Available records:
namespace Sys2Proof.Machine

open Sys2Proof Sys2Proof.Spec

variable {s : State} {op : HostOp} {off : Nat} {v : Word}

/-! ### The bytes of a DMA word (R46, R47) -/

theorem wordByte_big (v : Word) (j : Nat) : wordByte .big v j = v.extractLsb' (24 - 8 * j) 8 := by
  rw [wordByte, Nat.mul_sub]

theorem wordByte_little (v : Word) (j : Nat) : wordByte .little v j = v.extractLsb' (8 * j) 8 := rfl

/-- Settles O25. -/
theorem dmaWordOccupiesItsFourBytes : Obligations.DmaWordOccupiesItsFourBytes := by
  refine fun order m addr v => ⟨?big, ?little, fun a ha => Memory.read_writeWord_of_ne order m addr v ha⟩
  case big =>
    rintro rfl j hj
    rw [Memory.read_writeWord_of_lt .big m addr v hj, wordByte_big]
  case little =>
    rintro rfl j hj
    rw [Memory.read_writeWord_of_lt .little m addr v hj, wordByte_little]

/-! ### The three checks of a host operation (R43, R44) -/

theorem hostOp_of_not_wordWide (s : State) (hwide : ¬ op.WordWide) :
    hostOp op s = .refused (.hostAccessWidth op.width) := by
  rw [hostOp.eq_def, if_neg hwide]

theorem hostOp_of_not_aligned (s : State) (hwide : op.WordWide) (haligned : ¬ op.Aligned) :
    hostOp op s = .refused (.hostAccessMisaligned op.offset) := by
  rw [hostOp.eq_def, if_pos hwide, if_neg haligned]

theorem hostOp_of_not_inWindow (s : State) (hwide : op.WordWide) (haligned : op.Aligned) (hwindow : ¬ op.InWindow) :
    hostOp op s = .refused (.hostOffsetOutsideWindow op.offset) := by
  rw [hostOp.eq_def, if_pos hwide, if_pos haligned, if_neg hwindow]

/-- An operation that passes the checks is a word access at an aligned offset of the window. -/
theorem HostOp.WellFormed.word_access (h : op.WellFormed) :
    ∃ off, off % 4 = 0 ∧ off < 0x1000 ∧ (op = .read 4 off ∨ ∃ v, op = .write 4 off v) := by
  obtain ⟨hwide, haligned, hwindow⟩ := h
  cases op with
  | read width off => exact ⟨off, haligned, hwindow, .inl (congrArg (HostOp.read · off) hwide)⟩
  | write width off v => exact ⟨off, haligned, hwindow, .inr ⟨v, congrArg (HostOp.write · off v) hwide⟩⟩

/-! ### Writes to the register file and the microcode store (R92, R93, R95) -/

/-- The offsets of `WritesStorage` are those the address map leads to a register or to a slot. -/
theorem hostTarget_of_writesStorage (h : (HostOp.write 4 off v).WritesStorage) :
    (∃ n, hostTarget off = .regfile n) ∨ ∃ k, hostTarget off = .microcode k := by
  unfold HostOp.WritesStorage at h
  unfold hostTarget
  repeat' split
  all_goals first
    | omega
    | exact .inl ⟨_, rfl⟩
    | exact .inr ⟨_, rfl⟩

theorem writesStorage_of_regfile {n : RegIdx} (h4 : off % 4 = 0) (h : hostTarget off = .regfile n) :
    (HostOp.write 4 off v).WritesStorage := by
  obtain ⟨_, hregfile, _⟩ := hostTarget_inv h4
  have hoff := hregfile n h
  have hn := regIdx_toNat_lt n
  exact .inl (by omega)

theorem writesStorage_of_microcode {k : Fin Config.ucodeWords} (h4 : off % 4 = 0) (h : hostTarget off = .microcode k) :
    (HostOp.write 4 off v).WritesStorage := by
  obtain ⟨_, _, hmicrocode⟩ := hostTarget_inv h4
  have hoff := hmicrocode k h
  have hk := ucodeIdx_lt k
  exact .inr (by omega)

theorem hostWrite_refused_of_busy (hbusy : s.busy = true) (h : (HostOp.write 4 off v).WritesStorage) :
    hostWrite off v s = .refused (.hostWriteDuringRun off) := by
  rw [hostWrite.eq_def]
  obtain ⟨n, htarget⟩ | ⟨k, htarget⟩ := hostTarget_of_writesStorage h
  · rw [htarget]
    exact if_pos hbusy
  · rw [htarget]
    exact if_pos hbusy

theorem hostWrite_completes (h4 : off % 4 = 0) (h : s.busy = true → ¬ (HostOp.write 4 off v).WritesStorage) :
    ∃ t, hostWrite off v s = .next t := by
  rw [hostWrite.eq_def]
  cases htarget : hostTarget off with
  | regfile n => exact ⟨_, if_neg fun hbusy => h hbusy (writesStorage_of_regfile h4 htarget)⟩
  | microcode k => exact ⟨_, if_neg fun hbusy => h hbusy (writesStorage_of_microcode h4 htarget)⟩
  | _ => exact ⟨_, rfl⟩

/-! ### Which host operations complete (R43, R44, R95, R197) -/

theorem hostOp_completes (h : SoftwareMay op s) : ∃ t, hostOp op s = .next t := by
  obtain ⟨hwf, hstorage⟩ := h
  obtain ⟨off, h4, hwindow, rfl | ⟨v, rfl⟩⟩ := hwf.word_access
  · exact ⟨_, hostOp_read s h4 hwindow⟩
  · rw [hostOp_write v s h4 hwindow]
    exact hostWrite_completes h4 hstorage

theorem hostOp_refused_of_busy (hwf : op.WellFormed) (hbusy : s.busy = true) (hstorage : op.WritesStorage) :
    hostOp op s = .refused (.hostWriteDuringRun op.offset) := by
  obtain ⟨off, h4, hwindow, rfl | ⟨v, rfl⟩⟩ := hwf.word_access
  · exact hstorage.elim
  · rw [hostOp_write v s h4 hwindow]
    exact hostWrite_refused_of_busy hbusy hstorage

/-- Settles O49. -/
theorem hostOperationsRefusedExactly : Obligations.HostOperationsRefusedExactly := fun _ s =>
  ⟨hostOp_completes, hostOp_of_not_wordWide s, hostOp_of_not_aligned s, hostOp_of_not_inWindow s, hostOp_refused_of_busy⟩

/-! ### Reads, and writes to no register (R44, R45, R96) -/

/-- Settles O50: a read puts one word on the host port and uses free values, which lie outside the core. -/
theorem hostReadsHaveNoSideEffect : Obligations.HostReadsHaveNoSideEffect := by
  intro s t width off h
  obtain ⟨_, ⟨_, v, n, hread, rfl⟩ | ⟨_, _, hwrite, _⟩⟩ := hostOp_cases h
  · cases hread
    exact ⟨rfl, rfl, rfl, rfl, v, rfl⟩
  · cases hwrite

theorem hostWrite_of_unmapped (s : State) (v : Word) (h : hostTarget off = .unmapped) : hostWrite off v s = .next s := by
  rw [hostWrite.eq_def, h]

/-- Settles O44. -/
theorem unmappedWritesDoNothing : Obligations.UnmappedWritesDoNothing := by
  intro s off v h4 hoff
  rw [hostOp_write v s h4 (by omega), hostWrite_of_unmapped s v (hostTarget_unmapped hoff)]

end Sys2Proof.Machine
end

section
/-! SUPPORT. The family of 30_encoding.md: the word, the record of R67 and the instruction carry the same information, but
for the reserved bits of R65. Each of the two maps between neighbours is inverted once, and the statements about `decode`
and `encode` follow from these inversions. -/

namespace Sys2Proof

* * *

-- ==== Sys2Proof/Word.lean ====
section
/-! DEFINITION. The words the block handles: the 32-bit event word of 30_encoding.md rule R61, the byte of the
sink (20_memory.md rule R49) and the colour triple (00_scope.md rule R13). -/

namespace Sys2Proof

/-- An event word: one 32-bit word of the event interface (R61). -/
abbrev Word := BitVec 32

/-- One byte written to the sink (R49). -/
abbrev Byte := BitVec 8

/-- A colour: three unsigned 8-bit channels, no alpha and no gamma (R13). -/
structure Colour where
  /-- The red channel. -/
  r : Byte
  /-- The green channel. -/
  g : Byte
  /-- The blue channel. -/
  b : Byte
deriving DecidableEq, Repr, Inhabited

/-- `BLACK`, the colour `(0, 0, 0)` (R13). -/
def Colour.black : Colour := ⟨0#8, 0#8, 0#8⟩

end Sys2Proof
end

Task brief:
Lines wanted from the listing above: the line with "hostOp op s = .refused (.hostAccessWidth" up to and including the line with "rw [hostOp.eq_def, if_pos hwide, if_neg". Please write them out exactly, adding nothing else.

Task output:
    hostOp op s = .refused (.hostAccessWidth op.width) := by
  rw [hostOp.eq_def, if_neg hwide]

theorem hostOp_of_not_aligned (s : State) (hwide : op.WordWide) (haligned : ¬ op.Aligned) :
    hostOp op s = .refused (.hostAccessMisaligned op.offset) := by
  rw [hostOp.eq_def, if_pos hwide, if_neg haligned]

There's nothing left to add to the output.